-- ==== Sys2Proof/Tests/Slice0.lean ====
section
/-! SUPPORT. Tests: expected values from spec/95_test_vectors.md, by the id of the vector, or written out from the encoding
table of 30_encoding.md R103, R108, R110. Then, for every statement with hypotheses, a concrete case that meets them. -/

namespace Sys2Proof.Tests

open Sys2Proof Sys2Proof.Machine

/-! ### Helpers -/

/-- Reset, with some registers and `pc` set. -/
def start (regs : List (RegIdx × Word)) (pc : Word) : State :=
  regs.foldl (fun s p => s.setReg p.1 p.2) (State.reset.setPc pc)

/-- A reading of the state an outcome goes on to. -/
def see {α : Type} (f : State → α) (o : Host.Outcome State Fault Refusal) : Option α :=
  match o with
  | .next t => some (f t)
  | .fault _ => none
  | .refused _ => none

/-- One step of a state with a word placed at its `pc`. -/
def run (w : Nat) (s : State) : Host.Outcome State Fault Refusal := step (s.withFetchWord 16 w)

/-- One register and `pc`. -/
def regPc (r : RegIdx) (t : State) : Word × Word := (t.readReg r, t.pc)

/-- One data word and `pc`. -/
def wordPc (a : Nat) (t : State) : Word × Word := (readWord t.data a, t.pc)

/-- The halt record and `pc`. -/
def haltPc (t : State) : HaltRecord × Word := (t.halt, t.pc)

/-! ### WellFormed: an ill-formed record for each check -/

/-- ADD has no type 2 (R113). -/
theorem test_wf_refuses_add_type2 : (Decoded.mk 0 2 0 (.reg 1)).wellFormed = false := by decide
/-- MOVE has no type 7 (R113, R174). -/
theorem test_wf_refuses_move_type7 : (Decoded.mk 5 7 0 (.imm 0)).wellFormed = false := by decide
/-- BRANCH has no type 7 (R113, R211). -/
theorem test_wf_refuses_branch_type7 : (Decoded.mk 7 7 0 (.imm 0)).wellFormed = false := by decide
/-- ADDI takes no register (R108). -/
theorem test_wf_refuses_register_in_immediate_row : (Decoded.mk 0 0 0 (.reg 1)).wellFormed = false := by decide
/-- ADD takes no immediate (R108). -/
theorem test_wf_refuses_immediate_in_register_row : (Decoded.mk 0 1 0 (.imm 1)).wellFormed = false := by decide
/-- MOVST reads a register, not memory (R111). -/
theorem test_wf_refuses_memory_outside_movld : (Decoded.mk 5 5 0 (.memAtReg 1)).wellFormed = false := by decide
/-- BEQ has a displacement (R108). -/
theorem test_wf_refuses_missing_displacement : (Decoded.mk 7 1 0 .absent).wellFormed = false := by decide
/-- Every form is accepted somewhere. -/
theorem test_wf_accepts : ((Decoded.mk 4 0 15 (.imm 0x3F)).wellFormed && (Decoded.mk 4 1 15 (.reg 15)).wellFormed &&
    (Decoded.mk 5 1 15 (.memAtReg 15)).wellFormed && (Decoded.mk 6 1 15 .absent).wellFormed &&
    (Decoded.mk 7 6 15 (.imm 0x20)).wellFormed) = true := by decide
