-- ==== Sys2Proof/PortSyntax.lean ====
section
/-!
DEFINITION. The requester of a register port access (R28): reg_ptn, reg_priv and reg_dbg.
-/
namespace Sys2Proof

structure Access where
  ptn : Fin 64
  priv : Bool
  dbg : Bool
  deriving DecidableEq, Repr

/-- What the keep domain's detectors find in one sample on the cell: the detections of the sources other than the enclosure lines, by
source and detector, and the level, true for high, and the pulse excursion in µV of each enclosure line (R47, R482, R502). -/
structure KeepSample where
  found : List (Fin 12 × Fin 2) := []
  lines : List (Bool × Nat) := [(false, 10000), (false, 10000), (false, 10000), (false, 10000)]
  deriving DecidableEq, Repr

/-- An edge of keep_on_cell; the cell may have run flat, or been removed, while it was high (R52, R501). -/
structure CellEdge where
  level : Bool
  flat : Bool := false
  deriving DecidableEq, Repr

end Sys2Proof
end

○ ○ ○

- **Brief**:
Where a line in the records above contains the word "Host", copy that line.

- **Written answer**:
def see {α : Type} (f : State → α) (o : Host.Outcome State Fault Refusal) : Option α :=
def run (w : Nat) (s : State) : Host.Outcome State Fault Refusal := step (s.withFetchWord 16 w)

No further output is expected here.